In the spirit of the new club I'd thought I'd create a topic going through how I personally post process all my photos.


Before I start, remember this is my own method, other people may do things differently, I'm not an expert at Photoshop nor do I pretend to be, these are just a few things I've picked up over the years.


I'm aware this is a time consuming process and isn't to everyones taste, I can to a ground, or a concert, or anywhere and take 100s of photos, and I may only end up with a dozen I really love and run through Photoshop to put on my Flickr


Software Used

Adobe Photoshop, my version is CC 2014 but should be the same for all modern photos


So obviously, the first thing to do is to open your photo in Photoshop, I'm going to assume that you familiar with the software to start with as I don't want this to become a beginners guide, but I'm going to try and keep it as simple as possible.

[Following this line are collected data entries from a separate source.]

-- ==== Sys2Proof/Decode.lean ====
section
/-! DEFINITION. Command words: fields, legality, the match and mask table, the decoder of each port, the
encoder (R45 to R51, R58). -/

namespace Sys2Proof

/-! ### Fields (R45, R46) -/

/-- OP = CW[3:0]. -/
def CommandWord.op (cw : CommandWord) : BitVec 4 := cw.extractLsb' 0 4

/-- NB = CW[7:4]. -/
def CommandWord.nb (cw : CommandWord) : BitVec 4 := cw.extractLsb' 4 4

/-- OFF = CW[15:8]. -/
def CommandWord.off (cw : CommandWord) : BitVec 8 := cw.extractLsb' 8 8

/-- RSV = CW[31:16]. -/
def CommandWord.rsv (cw : CommandWord) : BitVec 16 := cw.extractLsb' 16 16

/-- LEN = ARG_LO = CW[63:32]. -/
def CommandWord.len (cw : CommandWord) : BitVec 32 := cw.extractLsb' 32 32

/-- ARG_HI = CW[95:64]. -/
def CommandWord.argHi (cw : CommandWord) : BitVec 32 := cw.extractLsb' 64 32

/-- ARG = DATA = VALUE = CW[95:32]. -/
def CommandWord.data (cw : CommandWord) : BitVec 64 := cw.extractLsb' 32 64

/-- A word from its five fields (R45). -/
def CommandWord.ofFields (op nb : BitVec 4) (off : BitVec 8) (rsv : BitVec 16) (arg : BitVec 64) :
    CommandWord :=
  arg ++ (rsv ++ (off ++ (nb ++ op)))

/-- A word from the three groups of eight hex digits it is written as, `CW[95:64]_CW[63:32]_CW[31:0]` (R58). -/
def CommandWord.ofGroups (hi mid lo : BitVec 32) : CommandWord := hi ++ (mid ++ lo)

/-! ### Legality (R49, R50) -/

/-- LegalS(CW), as R49 writes it. -/
def legalS (cw : CommandWord) : Bool :=
  cw.rsv == 0 && cw.off == 0 &&
    ((cw.op == 0x1 && cw.nb == 0 && cw.data == 0) ||
     (cw.op == 0x2 && decide (cw.nb.toNat ≤ 8)) ||
     (cw.op == 0x3 && cw.nb == 0 && cw.argHi == 0) ||
     (cw.op == 0x4 && cw.nb == 0 && cw.data == 0))

/-- LegalE(CW), as R50 writes it. -/
def legalE (cw : CommandWord) : Bool :=
  cw.rsv == 0 &&
    ((cw.op == 0x8 && cw.nb == 0 && cw.off == 0 && cw.data == 0) ||
     (cw.op == 0x9 && cw.nb == 0) ||
     (cw.op == 0xA && decide (cw.nb.toNat ≤ 8)) ||
     (cw.op == 0xB && decide (cw.nb.toNat ≤ 8) && cw.data == 0) ||
     (cw.op == 0xC && cw.nb == 0 && cw.off == 0 && cw.data == 0))

/-- The legality test of a port. -/
def legal : Port → CommandWord → Bool
  | .sponge => legalS
  | .engine => legalE

/-! ### The opcode table (R47 to R50) -/

/-- One row of the opcode map: the bits that `mask` selects must equal `word`, and, where `nbLimited`
says so, NB is at most 8. -/
structure OpcodeRow where
  /-- The port whose map holds the row. -/
  port : Port
  /-- The match value. -/
  word : CommandWord
  /-- The bits that must equal the match value. -/
  mask : CommandWord
  /-- Whether the row also asks for nb ≤ 8. -/
  nbLimited : Bool
  deriving DecidableEq, Repr

/-- The nine match and mask pairs of R49 and R50, in the table's order. -/
def opcodeRows : List OpcodeRow :=
  [ ⟨.sponge, 0x000000000000000000000001, 0xFFFFFFFFFFFFFFFFFFFFFFFF, false⟩,
    ⟨.sponge, 0x000000000000000000000002, 0x0000000000000000FFFFFF0F, true⟩,
    ⟨.sponge, 0x000000000000000000000003, 0xFFFFFFFF00000000FFFFFFFF, false⟩,
    ⟨.sponge, 0x000000000000000000000004, 0xFFFFFFFFFFFFFFFFFFFFFFFF, false⟩ ] ++
  [ ⟨.engine, 0x000000000000000000000008, 0xFFFFFFFFFFFFFFFFFFFFFFFF, false⟩,
    ⟨.engine, 0x000000000000000000000009, 0x0000000000000000FFFF00FF, false⟩,
    ⟨.engine, 0x00000000000000000000000A, 0x0000000000000000FFFF000F, true⟩,
    ⟨.engine, 0x00000000000000000000000B, 0xFFFFFFFFFFFFFFFFFFFF000F, true⟩,
    ⟨.engine, 0x00000000000000000000000C, 0xFFFFFFFFFFFFFFFFFFFFFFFF, false⟩ ]

/-- The word matches the row. -/
def OpcodeRow.matches (r : OpcodeRow) (cw : CommandWord) : Bool :=
  cw &&& r.mask == r.word && (!r.nbLimited || decide (cw.nb.toNat ≤ 8))

/-- The command a row stands for, with its operands taken from the word (R46). -/
def operandsOf (p : Port) (cw : CommandWord) : Option Instr :=
  match p, cw.op.toNat with
  | .sponge, 0x1 => some .sReset
  | .sponge, 0x2 => some (.sAbsorb cw.nb cw.data)
  | .sponge, 0x3 => some (.sDigest cw.len)
  | .sponge, 0x4 => some .sErrclr
  | .engine, 0x8 => some .eReset
  | .engine, 0x9 => some (.eXorb cw.off cw.data)
  | .engine, 0xA => some (.eXor cw.off cw.nb cw.data)
  | .engine, 0xB => some (.eExtract cw.off cw.nb)
  | .engine, 0xC => some .ePermute
  | _, _ => none

/-! ### Decoding -/

/-- Why a word is illegal on its port (R51). Every one of them has the same consequence, IllegalCommand. -/
inductive DecodeError where
  /-- OP is not in the port's map (R47, R48); each port's opcodes are illegal on the other. -/
  | unassignedOpcode
  /-- RSV is not 0 (R45). -/
  | reservedNonzero
  /-- NB is above 8 in S.ABSORB, E.XOR or E.EXTRACT (R46). -/
  | byteCountAboveEight
  /-- A field that the command does not use is not 0 (R49, R50). -/
  | unusedFieldNonzero
  deriving DecidableEq, Repr

/-- The command, if the fields it does not use are 0. -/
def ifUnusedZero (zero : Bool) (i : Instr) : Except DecodeError Instr :=
  if zero then .ok i else .error .unusedFieldNonzero

/-- The command, if its byte count is legal. -/
def ifByteCount (nb : BitVec 4) (r : Except DecodeError Instr) : Except DecodeError Instr :=
  if nb.toNat ≤ 8 then r else .error .byteCountAboveEight

/-- The S-port's decoder (R47, R49): total, and an illegal word is rejected by name. -/
def decodeS (cw : CommandWord) : Except DecodeError Instr :=
  if cw.rsv == 0 then
    match cw.op.toNat with
    | 0x1 => ifUnusedZero (cw.off == 0 && cw.nb == 0 && cw.data == 0) .sReset
    | 0x2 => ifByteCount cw.nb (ifUnusedZero (cw.off == 0) (.sAbsorb cw.nb cw.data))
    | 0x3 => ifUnusedZero (cw.off == 0 && cw.nb == 0 && cw.argHi == 0) (.sDigest cw.len)
    | 0x4 => ifUnusedZero (cw.off == 0 && cw.nb == 0 && cw.data == 0) .sErrclr
    | _ => .error .unassignedOpcode
  else .error .reservedNonzero

/-- The E-port's decoder (R48, R50). -/
def decodeE (cw : CommandWord) : Except DecodeError Instr :=
  if cw.rsv == 0 then
    match cw.op.toNat with
    | 0x8 => ifUnusedZero (cw.off == 0 && cw.nb == 0 && cw.data == 0) .eReset
    | 0x9 => ifUnusedZero (cw.nb == 0) (.eXorb cw.off cw.data)
    | 0xA => ifByteCount cw.nb (.ok (.eXor cw.off cw.nb cw.data))
    | 0xB => ifByteCount cw.nb (ifUnusedZero (cw.data == 0) (.eExtract cw.off cw.nb))
    | 0xC => ifUnusedZero (cw.off == 0 && cw.nb == 0 && cw.data == 0) .ePermute
    | _ => .error .unassignedOpcode
  else .error .reservedNonzero

/-- The decoder of a port: a word means the same in every state (R55). -/
def decode : Port → CommandWord → Except DecodeError Instr
  | .sponge => decodeS
  | .engine => decodeE

/-- The port whose half of the opcode space the word's OP lies in: 0x0 to 0x7 the S-port, 0x8 to 0xF the
E-port (R47, R48). -/
def CommandWord.port (cw : CommandWord) : Port := if cw.op.toNat < 8 then .sponge else .engine

/-! ### Encoding (R45 to R50, R56): fields that a command does not name are 0 -/

/-- The word of a command. -/
def encode : Instr → CommandWord
  | .sReset => .ofFields 0x1 0 0 0 0
  | .sAbsorb nb data => .ofFields 0x2 nb 0 0 data
  | .sDigest len => .ofFields 0x3 0 0 0 (len.setWidth 64)
  | .sErrclr => .ofFields 0x4 0 0 0 0
  | .eReset => .ofFields 0x8 0 0 0 0
  | .eXorb off value => .ofFields 0x9 0 off 0 value
  | .eXor off nb data => .ofFields 0xA nb off 0 data
  | .eExtract off nb => .ofFields 0xB nb off 0 0
  | .ePermute => .ofFields 0xC 0 0 0 0

/-! ### The opcode table's numbering -/

/-- The command read from a word of the opcode table: bit 0 of `w` is CW bit 0, and the bits at and above
`nbits` are 0. Every command is exactly one 96-bit word (R55), so a longer one is no command. -/
def decodeTableWord (nbits w : Nat) : Option Instr :=
  if nbits ≤ 96 then
    let cw : CommandWord := BitVec.ofNat 96 (w % 2 ^ nbits)
    match decode cw.port cw with
    | .ok i => some i
    | .error _ => none
  else none

end Sys2Proof
end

The first thing I always do is alter the levels, thanks to Google ... "Levels is a tool in Photoshop and other image editing programs which can move and stretch the brightness levels of an image histogram. It has the power to adjust brightness, contrast, and tonal range by specifying the location of complete black, complete white, and midtones in a histogram."

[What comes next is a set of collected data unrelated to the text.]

-- ==== Sys2Proof/Machine/Pseudo.lean ====
section
/-! DEFINITION. The pseudo-commands (R57), each a sequence of commands, and running such a sequence with a
host that takes every output. -/

namespace Sys2Proof.Machine

/-- The commands in order; after each the host takes every word and response (R166). -/
def runCommands : List Instr → State → Outcome
  | [], s => .next s
  | i :: is, s =>
    match exec i s with
    | .next t => runCommands is t.settle
    | .fault r => .fault r
    | .refused r => .refused r

/-- Chunk c of a byte string: its bytes 8c … min(8c+8, m) − 1. -/
def chunkOf (bytes : List Byte) (c : Nat) : List Byte := (bytes.drop (8 * c)).take 8

/-- The bytes of a chunk as a DATA field. -/
def packData (bytes : List Byte) : BitVec 64 := littleEndian bytes.length fun k => bytes.getD k 0#8

/-- UPDATE bytes (R57). -/
def updateCommands (bytes : List Byte) : List Instr :=
  if bytes.isEmpty then [.sAbsorb 0 0]
  else (List.range ((bytes.length + 7) / 8)).map fun c =>
    .sAbsorb (BitVec.ofNat 4 (chunkOf bytes c).length) (packData (chunkOf bytes c))

/-- HASH bytes, len (R57). -/
def hashCommands (bytes : List Byte) (len : BitVec 32) : List Instr :=
  .sReset :: (updateCommands bytes ++ [.sDigest len])

/-- E.XORBYTES off, bytes (R57): refused unless off + m ≤ 200. -/
def xorBytesCommands (off : Nat) (bytes : List Byte) : Option (List Instr) :=
  if off + bytes.length ≤ Config.stateBytes then
    some (if bytes.isEmpty then [.eXor (BitVec.ofNat 8 off) 0 0]
      else (List.range ((bytes.length + 7) / 8)).map fun c =>
        .eXor (BitVec.ofNat 8 (off + 8 * c)) (BitVec.ofNat 4 (chunkOf bytes c).length)
          (packData (chunkOf bytes c)))
  else none

/-- E.EXTRACTBYTES off, m (R57): refused unless off + m ≤ 200. -/
def extractBytesCommands (off m : Nat) : Option (List Instr) :=
  if off + m ≤ Config.stateBytes then
    some (if m = 0 then [.eExtract (BitVec.ofNat 8 off) 0]
      else (List.range ((m + 7) / 8)).map fun c =>
        .eExtract (BitVec.ofNat 8 (off + 8 * c)) (BitVec.ofNat 4 (min 8 (m - 8 * c))))
  else none

/-- What E.EXTRACTBYTES delivers: the low nb_c bytes of each response, concatenated in order (R57). -/
def extractedBytes (m : Nat) (rs : List Response) : List Byte :=
  (List.range rs.length).flatMap fun c =>
    dataBytes (min 8 (m - 8 * c)) ((rs.map fun r => r.data).getD c 0#64)

end Sys2Proof.Machine
end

The levels can be found by clicking Image, then Adjustments, then Levels




The levels settings are different for every photo, I just drag the sliders slightly to try and get the best results, these are the settings used on this photo, you can immediately see that the photo is a lot more brighter and vivid.

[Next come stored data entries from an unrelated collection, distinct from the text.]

-- ==== Sys2Proof/Tests/Slice0.lean ====
section
/-! SUPPORT. Tests: ill-formed terms are refused; words written out from the spec's encoding; one or two steps
for each command, with the expected values of spec/95_test_vectors.md; and, for each statement with
hypotheses, a concrete state and operands that meet them. -/

namespace Sys2Proof.Tests

open Sys2Proof.Machine

/-! ### Helpers -/

/-- A block with the E-port, right after rst_n. -/
def blockE : State := State.resetOf { unroll := .one, engineTestPort := true }

/-- A block in the given phase with the given `absorbed`. -/
def blockAt (absorbed : Fin 168) (finalized : Bool) : State :=
  { blockE with absorbed := absorbed, finalized := finalized }

/-- A word of eight bytes that is not the last. -/
def wordA : OutWord := { data := 0x7D828FE8A42B9C7F, nb := 8, last := false }

/-- The last word of a digest. -/
def wordB : OutWord := { data := 0x3E, nb := 1, last := true }

/-- A block that hands out the words of a digest. -/
def blockOut : State :=
  { blockE with finalized := true, squeezeOff := 9, micro := .sqzOut, oq := [wordA, wordB] }

/-- A block that holds a response. -/
def blockHeld : State := { blockE with rsp := some { code := .ok, data := 5 } }

/-- The host presents a word on the S-port. -/
def putS (cw : CommandWord) : Inputs := { Inputs.quiet with sValid := true, sCw := cw }

/-- The requester presents a word on the E-port. -/
def putE (cw : CommandWord) : Inputs := { Inputs.quiet with eValid := true, eCw := cw }

/-- The edge asserts rst_n. -/
def inReset : Inputs := { Inputs.quiet with rstN := false }

/-- A fact about the next state. -/
def check (o : Outcome) (p : State → Bool) : Bool :=
  match o with
  | .next t => p t
  | .fault _ => false
  | .refused _ => false

/-- The step on one word of the table, from reset. -/
def stepOn (w : Nat) : Outcome := step (State.reset.withFetchWord 96 w)

/-! ### Ill-formed terms (R46, R49, R50) -/

theorem test_wf_absorb_nine : (Instr.sAbsorb 9 0).wf = false ∧ (Instr.sAbsorb 8 0).wf = true := by decide

theorem test_wf_xor_nine : (Instr.eXor 0 9 0).wf = false ∧ (Instr.eXor 255 8 0).wf = true := by decide

theorem test_wf_extract_fifteen :
    (Instr.eExtract 0 15).wf = false ∧ (Instr.eExtract 200 0).wf = true := by decide

/-! ### Decoding: words written out bit by bit from R45 to R50 -/

theorem test_decode_sReset : decodeTableWord 96 0b0001 = some .sReset := by decide

/-- ARG, then RSV = 0, OFF = 0, NB = 3, OP = 2: `S.ABSORB "abc"` (R56). -/
theorem test_decode_sAbsorb :
    decodeTableWord 96 ((((((0x636261 * 2 ^ 16 + 0) * 2 ^ 8) + 0) * 2 ^ 4 + 3) * 2 ^ 4) + 2) =
      some (.sAbsorb 3 0x636261) := by decide

/-- LEN = 32: `00000000_00000020_00000003` (R58). -/
theorem test_decode_sDigest : decodeTableWord 96 0x0000002000000003 = some (.sDigest 32) := by decide

theorem test_decode_sErrclr : decodeTableWord 96 0b0100 = some .sErrclr := by decide

theorem test_decode_eReset : decodeTableWord 96 0b1000 = some .eReset := by decide

/-- `E.XORB 3, 0x1FF`: `00000000_000001FF_00000309` (R58). -/
theorem test_decode_eXorb : decodeTableWord 96 0x000001FF00000309 = some (.eXorb 3 0x1FF) := by decide

/-- ARG = 0x11111111, OFF = 196, NB = 4, OP = 10 (R59). -/
theorem test_decode_eXor :
    decodeTableWord 96 ((((0x11111111 * 2 ^ 16 + 0) * 2 ^ 8 + 196) * 2 ^ 4 + 4) * 2 ^ 4 + 10) =
      some (.eXor 196 4 0x11111111) := by decide

/-- `E.EXTRACT 0, 8`: `00000000_00000000_0000008B` (R59). -/
theorem test_decode_eExtract : decodeTableWord 96 0x8B = some (.eExtract 0 8) := by decide

theorem test_decode_ePermute : decodeTableWord 96 0b1100 = some .ePermute := by decide

/-- The illegal words of V-S4 to V-S7, V-S3 and section 2.7, each rejected by name. -/
theorem test_decode_illegal :
    decodeS 0x0000000100000001 = .error .unusedFieldNonzero ∧
    decodeS 0x000000010000000000000003 = .error .unusedFieldNonzero ∧
    decodeS 0x102 = .error .unusedFieldNonzero ∧ decodeS 0x80000002 = .error .reservedNonzero ∧
    decodeS 0x92 = .error .byteCountAboveEight ∧ decodeS 0x8 = .error .unassignedOpcode ∧
    decodeE 0xFA9A = .error .byteCountAboveEight ∧ decodeE 0xF = .error .unassignedOpcode ∧
    decodeE 0x000000010001001A = .error .reservedNonzero ∧ decodeE 0x3 = .error .unassignedOpcode := by
  decide

/-- The opcode table's rows do not overlap: a word of one is a word of no other of the same port. -/
theorem test_rows_disjoint :
    opcodeRows.Pairwise fun r q =>
      r.port ≠ q.port ∨ r.word &&& (r.mask &&& q.mask) ≠ q.word &&& (r.mask &&& q.mask) := by
  decide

The next thing I did on this photo is slightly alter the Hue and Saturation, this can again be found by going into the Image, then adjustments menu, and this time pressing Hue and Saturation




On this particular photo I didn't have to alter the settings too much, again I just dragged the Saturation and Brightness sliders a little bit till I got an effect I was happy with, you can again see how the colours, especially the lights on the rides, have brightened.




Next is altering the brightness and contrast, this isn't something I do on every photo, I can alter the settings and then decide I liked it better before. The Brightness and Contrast settings can be found under Image, Adjustments again, and pressing Brightness and Contrast




As before, its just a case of altering the sliders a little bit until I am happy with it.




Finally, I run a high pass filter through it to sharpen the image, the first thing you need to do is to duplicate the photograph, do this by going to Layers, Duplicate Layer, and press OK. You should now have two layers in the file, the background layer, and the one we just created.




Next, make sure the new layer is selected, then press Filter, Other, then High Pass




Don't worry that the photo has suddenly turned grey, thats the idea! We need to change the slider until we can just about see the detail coming through in the photo, its very rare I have the slider higher than 4.5 before its at a suitable level, when done, press OK


The next thing we need to do is to turn our attention to the layers panel on the right hand side, at the top of the panel there's a drop down with 'Normal' selected, you need to open this and change it to Overlay






You'll immediately notice that the photo is slightly sharper, if you toggle the layers visibility by pressing the little Eye icon in the layers panel off and on a few times you'll notice the differences.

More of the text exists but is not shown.